/-! ### `setPc` -/

@[simp] theorem State.setPc_V (a : Addr) : (s.setPc a).V = s.V := rfl
@[simp] theorem State.setPc_pc (a : Addr) : (s.setPc a).pc = a := rfl
@[simp] theorem State.setPc_I (a : Addr) : (s.setPc a).I = s.I := rfl
@[simp] theorem State.setPc_stack (a : Addr) : (s.setPc a).stack = s.stack := rfl
@[simp] theorem State.setPc_DT (a : Addr) : (s.setPc a).DT = s.DT := rfl
@[simp] theorem State.setPc_ST (a : Addr) : (s.setPc a).ST = s.ST := rfl
@[simp] theorem State.setPc_mem (a : Addr) : (s.setPc a).mem = s.mem := rfl
@[simp] theorem State.setPc_fb (a : Addr) : (s.setPc a).fb = s.fb := rfl
@[simp] theorem State.setPc_status (a : Addr) : (s.setPc a).status = s.status := rfl
@[simp] theorem State.setPc_draws (a : Addr) : (s.setPc a).draws = s.draws := rfl
@[simp] theorem State.setPc_getV (a : Addr) (y : Nibble) : (s.setPc a).getV y = s.getV y := rfl

/-! ### `setI` -/

@[simp] theorem State.setI_V (a : Addr) : (s.setI a).V = s.V := rfl
@[simp] theorem State.setI_pc (a : Addr) : (s.setI a).pc = s.pc := rfl
@[simp] theorem State.setI_I (a : Addr) : (s.setI a).I = a := rfl
@[simp] theorem State.setI_stack (a : Addr) : (s.setI a).stack = s.stack := rfl
@[simp] theorem State.setI_DT (a : Addr) : (s.setI a).DT = s.DT := rfl
@[simp] theorem State.setI_ST (a : Addr) : (s.setI a).ST = s.ST := rfl
@[simp] theorem State.setI_mem (a : Addr) : (s.setI a).mem = s.mem := rfl
@[simp] theorem State.setI_fb (a : Addr) : (s.setI a).fb = s.fb := rfl
@[simp] theorem State.setI_status (a : Addr) : (s.setI a).status = s.status := rfl
@[simp] theorem State.setI_draws (a : Addr) : (s.setI a).draws = s.draws := rfl
@[simp] theorem State.setI_getV (a : Addr) (y : Nibble) : (s.setI a).getV y = s.getV y := rfl

/-! ### `setStack` -/

@[simp] theorem State.setStack_V (st : List Addr) : (s.setStack st).V = s.V := rfl
@[simp] theorem State.setStack_pc (st : List Addr) : (s.setStack st).pc = s.pc := rfl
@[simp] theorem State.setStack_I (st : List Addr) : (s.setStack st).I = s.I := rfl
@[simp] theorem State.setStack_stack (st : List Addr) : (s.setStack st).stack = st := rfl
@[simp] theorem State.setStack_DT (st : List Addr) : (s.setStack st).DT = s.DT := rfl
@[simp] theorem State.setStack_ST (st : List Addr) : (s.setStack st).ST = s.ST := rfl
@[simp] theorem State.setStack_mem (st : List Addr) : (s.setStack st).mem = s.mem := rfl
@[simp] theorem State.setStack_fb (st : List Addr) : (s.setStack st).fb = s.fb := rfl
@[simp] theorem State.setStack_status (st : List Addr) : (s.setStack st).status = s.status := rfl
@[simp] theorem State.setStack_draws (st : List Addr) : (s.setStack st).draws = s.draws := rfl
@[simp] theorem State.setStack_getV (st : List Addr) (y : Nibble) : (s.setStack st).getV y = s.getV y := rfl

/-! ### `setDT` -/

@[simp] theorem State.setDT_V (b : Byte) : (s.setDT b).V = s.V := rfl
@[simp] theorem State.setDT_pc (b : Byte) : (s.setDT b).pc = s.pc := rfl
@[simp] theorem State.setDT_I (b : Byte) : (s.setDT b).I = s.I := rfl
@[simp] theorem State.setDT_stack (b : Byte) : (s.setDT b).stack = s.stack := rfl
@[simp] theorem State.setDT_DT (b : Byte) : (s.setDT b).DT = b := rfl
@[simp] theorem State.setDT_ST (b : Byte) : (s.setDT b).ST = s.ST := rfl
@[simp] theorem State.setDT_mem (b : Byte) : (s.setDT b).mem = s.mem := rfl
@[simp] theorem State.setDT_fb (b : Byte) : (s.setDT b).fb = s.fb := rfl
@[simp] theorem State.setDT_status (b : Byte) : (s.setDT b).status = s.status := rfl
@[simp] theorem State.setDT_draws (b : Byte) : (s.setDT b).draws = s.draws := rfl
@[simp] theorem State.setDT_getV (b : Byte) (y : Nibble) : (s.setDT b).getV y = s.getV y := rfl

/-! ### `setST` -/

@[simp] theorem State.setST_V (b : Byte) : (s.setST b).V = s.V := rfl
@[simp] theorem State.setST_pc (b : Byte) : (s.setST b).pc = s.pc := rfl
@[simp] theorem State.setST_I (b : Byte) : (s.setST b).I = s.I := rfl
@[simp] theorem State.setST_stack (b : Byte) : (s.setST b).stack = s.stack := rfl
@[simp] theorem State.setST_DT (b : Byte) : (s.setST b).DT = s.DT := rfl
@[simp] theorem State.setST_ST (b : Byte) : (s.setST b).ST = b := rfl
@[simp] theorem State.setST_mem (b : Byte) : (s.setST b).mem = s.mem := rfl
@[simp] theorem State.setST_fb (b : Byte) : (s.setST b).fb = s.fb := rfl
@[simp] theorem State.setST_status (b : Byte) : (s.setST b).status = s.status := rfl
@[simp] theorem State.setST_draws (b : Byte) : (s.setST b).draws = s.draws := rfl
@[simp] theorem State.setST_getV (b : Byte) (y : Nibble) : (s.setST b).getV y = s.getV y := rfl

/-! ### `setMem` -/

@[simp] theorem State.setMem_V (m : Memory) : (s.setMem m).V = s.V := rfl
@[simp] theorem State.setMem_pc (m : Memory) : (s.setMem m).pc = s.pc := rfl
@[simp] theorem State.setMem_I (m : Memory) : (s.setMem m).I = s.I := rfl
@[simp] theorem State.setMem_stack (m : Memory) : (s.setMem m).stack = s.stack := rfl
@[simp] theorem State.setMem_DT (m : Memory) : (s.setMem m).DT = s.DT := rfl
@[simp] theorem State.setMem_ST (m : Memory) : (s.setMem m).ST = s.ST := rfl
@[simp] theorem State.setMem_mem (m : Memory) : (s.setMem m).mem = m := rfl
@[simp] theorem State.setMem_fb (m : Memory) : (s.setMem m).fb = s.fb := rfl
@[simp] theorem State.setMem_status (m : Memory) : (s.setMem m).status = s.status := rfl
@[simp] theorem State.setMem_draws (m : Memory) : (s.setMem m).draws = s.draws := rfl
@[simp] theorem State.setMem_getV (m : Memory) (y : Nibble) : (s.setMem m).getV y = s.getV y := rfl

/-! ### `setFb` -/

@[simp] theorem State.setFb_V (g : Grid) : (s.setFb g).V = s.V := rfl
@[simp] theorem State.setFb_pc (g : Grid) : (s.setFb g).pc = s.pc := rfl
@[simp] theorem State.setFb_I (g : Grid) : (s.setFb g).I = s.I := rfl
@[simp] theorem State.setFb_stack (g : Grid) : (s.setFb g).stack = s.stack := rfl
@[simp] theorem State.setFb_DT (g : Grid) : (s.setFb g).DT = s.DT := rfl
@[simp] theorem State.setFb_ST (g : Grid) : (s.setFb g).ST = s.ST := rfl
@[simp] theorem State.setFb_mem (g : Grid) : (s.setFb g).mem = s.mem := rfl
@[simp] theorem State.setFb_fb (g : Grid) : (s.setFb g).fb = g := rfl
@[simp] theorem State.setFb_status (g : Grid) : (s.setFb g).status = s.status := rfl
@[simp] theorem State.setFb_draws (g : Grid) : (s.setFb g).draws = s.draws := rfl
@[simp] theorem State.setFb_getV (g : Grid) (y : Nibble) : (s.setFb g).getV y = s.getV y := rfl

/-! ### `setStatus` -/

@[simp] theorem State.setStatus_V (st : Status) : (s.setStatus st).V = s.V := rfl
@[simp] theorem State.setStatus_pc (st : Status) : (s.setStatus st).pc = s.pc := rfl
@[simp] theorem State.setStatus_I (st : Status) : (s.setStatus st).I = s.I := rfl
@[simp] theorem State.setStatus_stack (st : Status) : (s.setStatus st).stack = s.stack := rfl
@[simp] theorem State.setStatus_DT (st : Status) : (s.setStatus st).DT = s.DT := rfl
@[simp] theorem State.setStatus_ST (st : Status) : (s.setStatus st).ST = s.ST := rfl
@[simp] theorem State.setStatus_mem (st : Status) : (s.setStatus st).mem = s.mem := rfl
@[simp] theorem State.setStatus_fb (st : Status) : (s.setStatus st).fb = s.fb := rfl
@[simp] theorem State.setStatus_status (st : Status) : (s.setStatus st).status = st := rfl
@[simp] theorem State.setStatus_draws (st : Status) : (s.setStatus st).draws = s.draws := rfl
@[simp] theorem State.setStatus_getV (st : Status) (y : Nibble) : (s.setStatus st).getV y = s.getV y := rfl

/-! ### `countDraw` -/

@[simp] theorem State.countDraw_V : s.countDraw.V = s.V := rfl
@[simp] theorem State.countDraw_pc : s.countDraw.pc = s.pc := rfl
@[simp] theorem State.countDraw_I : s.countDraw.I = s.I := rfl
@[simp] theorem State.countDraw_stack : s.countDraw.stack = s.stack := rfl
@[simp] theorem State.countDraw_DT : s.countDraw.DT = s.DT := rfl
@[simp] theorem State.countDraw_ST : s.countDraw.ST = s.ST := rfl
@[simp] theorem State.countDraw_mem : s.countDraw.mem = s.mem := rfl
@[simp] theorem State.countDraw_fb : s.countDraw.fb = s.fb := rfl
@[simp] theorem State.countDraw_status : s.countDraw.status = s.status := rfl
@[simp] theorem State.countDraw_draws : s.countDraw.draws = s.draws + 1 := rfl
@[simp] theorem State.countDraw_getV (y : Nibble) : s.countDraw.getV y = s.getV y := rfl

/-! ### `advance` -/

@[simp] theorem State.advance_V : s.advance.V = s.V := rfl
@[simp] theorem State.advance_pc : s.advance.pc = s.pc + 2 := rfl
@[simp] theorem State.advance_I : s.advance.I = s.I := rfl
@[simp] theorem State.advance_stack : s.advance.stack = s.stack := rfl
@[simp] theorem State.advance_DT : s.advance.DT = s.DT := rfl
@[simp] theorem State.advance_ST : s.advance.ST = s.ST := rfl
@[simp] theorem State.advance_mem : s.advance.mem = s.mem := rfl
@[simp] theorem State.advance_fb : s.advance.fb = s.fb := rfl
@[simp] theorem State.advance_status : s.advance.status = s.status := rfl
@[simp] theorem State.advance_draws : s.advance.draws = s.draws := rfl
@[simp] theorem State.advance_getV (y : Nibble) : s.advance.getV y = s.getV y := rfl

/-! ### `skipIf` -/

@[simp] theorem State.skipIf_V (c : Bool) : (s.skipIf c).V = s.V := rfl
@[simp] theorem State.skipIf_pc (c : Bool) : (s.skipIf c).pc = if c then s.pc + 2 else s.pc := rfl
@[simp] theorem State.skipIf_I (c : Bool) : (s.skipIf c).I = s.I := rfl
@[simp] theorem State.skipIf_stack (c : Bool) : (s.skipIf c).stack = s.stack := rfl
@[simp] theorem State.skipIf_DT (c : Bool) : (s.skipIf c).DT = s.DT := rfl
@[simp] theorem State.skipIf_ST (c : Bool) : (s.skipIf c).ST = s.ST := rfl
@[simp] theorem State.skipIf_mem (c : Bool) : (s.skipIf c).mem = s.mem := rfl
@[simp] theorem State.skipIf_fb (c : Bool) : (s.skipIf c).fb = s.fb := rfl
@[simp] theorem State.skipIf_status (c : Bool) : (s.skipIf c).status = s.status := rfl
@[simp] theorem State.skipIf_draws (c : Bool) : (s.skipIf c).draws = s.draws := rfl
@[simp] theorem State.skipIf_getV (c : Bool) (y : Nibble) : (s.skipIf c).getV y = s.getV y := rfl

/-! ### `setFlag` -/

@[simp] theorem State.setFlag_V (f : Bool) : (s.setFlag f).V = s.V.set 15 (flagByte f) := rfl
@[simp] theorem State.setFlag_pc (f : Bool) : (s.setFlag f).pc = s.pc := rfl
@[simp] theorem State.setFlag_I (f : Bool) : (s.setFlag f).I = s.I := rfl
@[simp] theorem State.setFlag_stack (f : Bool) : (s.setFlag f).stack = s.stack := rfl
@[simp] theorem State.setFlag_DT (f : Bool) : (s.setFlag f).DT = s.DT := rfl
@[simp] theorem State.setFlag_ST (f : Bool) : (s.setFlag f).ST = s.ST := rfl
@[simp] theorem State.setFlag_mem (f : Bool) : (s.setFlag f).mem = s.mem := rfl
@[simp] theorem State.setFlag_fb (f : Bool) : (s.setFlag f).fb = s.fb := rfl
@[simp] theorem State.setFlag_status (f : Bool) : (s.setFlag f).status = s.status := rfl
@[simp] theorem State.setFlag_draws (f : Bool) : (s.setFlag f).draws = s.draws := rfl

/-! ### `setVFlag` -/

@[simp] theorem State.setVFlag_V (x : Nibble) (r : Byte) (f : Bool) : (s.setVFlag x r f).V = (s.V.set x.toNat r x.isLt).set 15 (flagByte f) := rfl
@[simp] theorem State.setVFlag_pc (x : Nibble) (r : Byte) (f : Bool) : (s.setVFlag x r f).pc = s.pc := rfl
@[simp] theorem State.setVFlag_I (x : Nibble) (r : Byte) (f : Bool) : (s.setVFlag x r f).I = s.I := rfl
@[simp] theorem State.setVFlag_stack (x : Nibble) (r : Byte) (f : Bool) : (s.setVFlag x r f).stack = s.stack := rfl
@[simp] theorem State.setVFlag_DT (x : Nibble) (r : Byte) (f : Bool) : (s.setVFlag x r f).DT = s.DT := rfl
@[simp] theorem State.setVFlag_ST (x : Nibble) (r : Byte) (f : Bool) : (s.setVFlag x r f).ST = s.ST := rfl
@[simp] theorem State.setVFlag_mem (x : Nibble) (r : Byte) (f : Bool) : (s.setVFlag x r f).mem = s.mem := rfl
@[simp] theorem State.setVFlag_fb (x : Nibble) (r : Byte) (f : Bool) : (s.setVFlag x r f).fb = s.fb := rfl
@[simp] theorem State.setVFlag_status (x : Nibble) (r : Byte) (f : Bool) : (s.setVFlag x r f).status = s.status := rfl
@[simp] theorem State.setVFlag_draws (x : Nibble) (r : Byte) (f : Bool) : (s.setVFlag x r f).draws = s.draws := rfl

________________

• **WORK TO COMPLETE**: Reproduce the entries above exactly, starting at their first line and finishing with the line that contains "(s.setPc a).mem = s.mem := rfl".

• **EXERCISE SOLUTION**:
/-! ### `setPc` -/

@[simp] theorem State.setPc_V (a : Addr) : (s.setPc a).V = s.V := rfl
@[simp] theorem State.setPc_pc (a : Addr) : (s.setPc a).pc = a := rfl
@[simp] theorem State.setPc_I (a : Addr) : (s.setPc a).I = s.I := rfl
@[simp] theorem State.setPc_stack (a : Addr) : (s.setPc a).stack = s.stack := rfl
@[simp] theorem State.setPc_DT (a : Addr) : (s.setPc a).DT = s.DT := rfl
@[simp] theorem State.setPc_ST (a : Addr) : (s.setPc a).ST = s.ST := rfl
@[simp] theorem State.setPc_mem (a : Addr) : (s.setPc a).mem = s.mem := rfl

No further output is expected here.